Temporal Associations Between EHR-Derived Workload, Burnout, and Errors; a Prospective Cohort Study

Abstract

Background The temporal progression and workload-related causal contributors to physician burnout are not well-understood.
Objective To characterize burnout’s time course and evaluate the effect of time-varying workload on burnout and medical errors.
Design Six-month longitudinal cohort study with measurements of burnout, workload, and wrong-patient orders every 4 weeks.
Participants Seventy-five intern physicians in internal medicine, pediatrics, and anesthesiology at a large academic medical center.
Main Measures Burnout was measured using the Professional Fulfillment Index survey. Workload was collected from electronic health record (EHR) audit logs and summarized as follows, total time spent on the EHR, after-hours EHR time, patient load, inbox time, chart review time, note-writing time, and number of orders. Wrong-patient orders were assessed using retract-and-reorder events.

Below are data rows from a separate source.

-- ==== Sys2Proof/Machine/GlobalMem.lean ====
section
/-! DEFINITION. Global loads and stores, ordered accesses, waits, watches and hints, and the events that carry them: the
page-table walk, the access at the home slice, responses and acknowledgements (R117 to R141). -/
namespace Sys2Proof.Machine

/-- Where a global access goes: a physical address of this device, or another device of the domain (R117). -/
inductive Dest where
  | here (pa : Nat)
  | away (device : Nat)
  deriving DecidableEq, Repr

/-- The checks of a global address, alignment first (R117, R130). -/
def globalCause (addr align : Nat) : Option Nat :=
  if addr % align ≠ 0 then some 1
  else if 2 ^ 52 ≤ addr then some 4
  else if 2 ^ 51 ≤ addr ∧ 320 ≤ bitsOf addr 42 9 then some 9
  else none

/-- A global access of the current context as it issues: an exact fault, a walk to wait for, or the translated address
(R119, R136). -/
def State.globalIssue (s : State) (addr align need : Nat) (k : Dest → State → State) : State :=
  match globalCause addr align with
  | some c => s.exact c addr
  | none =>
    if 2 ^ 51 ≤ addr then k (.away (bitsOf addr 42 9)) s
    else
      let asid := s.asidOf s.cc
      match s.xlateCur addr need with
      | .bad c => s.exact c addr
      | .miss => s.startWalk s.cc s.cx addr need
      | .hit pa _ => k (.here pa) (s.countAccess s.cc asid addr pa (need / 2 % 2 == 1))

/-- What holds a global access of the current context back or makes it fault, if anything (R119). -/
def State.heldAt (s : State) (addr align need : Nat) : Option Xlat :=
  match globalCause addr align with
  | some c => some (.bad c)
  | none =>
    if 2 ^ 51 ≤ addr then none
    else match s.xlateCur addr need with
      | .hit _ _ => none
      | x => some x

/-- The channels of a request and of its answer (R8): between its core and the home slice, or another device. -/
def Req.chan (r : Req) : Nat := match r.remote with | none => lsChan r.core (homeOf r.pa) | some d => awayChan r.core d
def Req.back (r : Req) : Nat := match r.remote with | none => lsBack (homeOf r.pa) r.core | some _ => 0

/-- A scope's instance holds the home slice of an earlier access (R17, R133). -/
def inScope (sc core : Nat) (o : Outst) : Bool :=
  match sc with
  | 0 => false
  | 1 => o.home == some (nodeOf core)
  | 2 => match o.home with | some h => dieOfNode h == dieOf core | none => false
  | _ => true

/-- The earlier global accesses of a context that a release of a scope waits for: none at .oc (R133, R421). -/
def Ctx.releaseWaits (t : Ctx) (sc core : Nat) : List Nat :=
  if sc = 0 then [] else ((t.ld.filter fun o => o.load || inScope sc core o) ++ t.stq.filter fun o => inScope sc core o).map (·.id)

/-- The request of the current context for an access that has been translated. -/
def State.mkReq (s : State) (kind : ReqKind) (id va w : Nat) (d : Dest) : Req :=
  let asid := s.asidOf s.cc
  { kind := kind, core := s.cc, ctx := s.cx, id := id, va := va, width := w, asid := asid, gen := (s.space asid).gen,
    pa := match d with | .here pa => pa | .away _ => va
    remote := match d with | .here _ => none | .away v => some v
    pc := s.cur.pc.toNat, src := s.groupKey s.cc, at_ := s.now }

/-- A request on its way: a release, or an access to a word behind a held one of its context, is held; any other leaves
for its line (R132, R133). -/
def State.send (s : State) (r : Req) (ev : Instr) : State :=
  let behind := (s.held.filter fun i => match SMap.find s.reqs i with
    | some h => h.core == r.core && h.ctx == r.ctx && wordsMeet h.pa h.width r.pa r.width && h.remote == r.remote
    | none => false)
  let r := { r with waitsFor := r.waitsFor ++ behind }
  let s := { s with reqs := SMap.put s.reqs r.id r }
  if r.scope.isSome || !behind.isEmpty then { s with held := s.held ++ [r.id] }
  else s.post r.chan ev ⟨r.id, 0, 0, 0, []⟩

/-- A request among those of its line that have reached the slice, which a load may perform ahead of: a store of another context
(R123). -/
def Req.passes (r q : Req) : Bool := r.kind == .load && q.kind == .store && !(q.core == r.core && q.ctx == r.ctx)

/-- The cycle before which a request that reaches its slice cannot perform: behind those of its line that are there, but for stores
that it may pass (R123). -/
def State.lineDue (s : State) (r : Req) : Nat :=
  lastDue (lineChan r.pa) (s.cal.filter fun p => match SMap.find s.reqs p.args.a with | some q => !r.passes q | none => true)

/-- A request at its home slice: one that arrives joins the queue of its line, from where it performs (R123, R421); one to another
device is on its way there. -/
def State.atSlice (s : State) (ev : Instr) (perform : State → Nat → State) (id : Nat) : State :=
  match SMap.find s.reqs id with
  | none => s
  | some r =>
    if r.remote.isSome || r.reached then perform s id
    else
      let due := Nat.max (s.now + s.freeN 0) (s.lineDue r)
      let s := { s with reqs := SMap.put s.reqs id { r with reached := true } }
      State.renew { s with cal := s.cal ++ [⟨due, lineChan r.pa, ev, ⟨id, 0, 0, 0, []⟩⟩] }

Results Seventy-five of 104 interns enrolled (72.1%) in the study. A total of 337 surveys and 8,863,318 EHR-based actions were analyzed. Median burnout score across the cohort across all time points was 1.2 (IQR 0.7-1.7). Individual-level burnout was variable (median monthly change 0.3, IQR 0.1-0.6). In multivariable analysis, increased total EHR time (β=0.121 for an increase from 54.5 h per month (25th percentile) to 123.0 h per month (75th percentile), 95%CI=0.016-0.226), increased patient load (β=0.130 for an increase from 4.9 (25th percentile) to 7.1 (75th percentile) patients per day, 95%CI=0.053-0.207), and increased chart review time (β=0.096 for an increase from 0.39 (25th percentile) to 0.59 (75th percentile) hours per patient per day, 95%CI=0.015-0.177) were associated with an increased burnout score. After adjusting for the total number of ordering sessions, burnout was not statistically associated with an increased rate of wrong-patient orders (rate ratio=1.20, 95%CI=0.76-1.89).
Conclusions Burnout and recovery were associated with recent clinical workload for a cohort of physician trainees, highlighting the elastic nature of burnout. Wellness interventions should focus on strategies to mitigate sustained elevations of work responsibilities.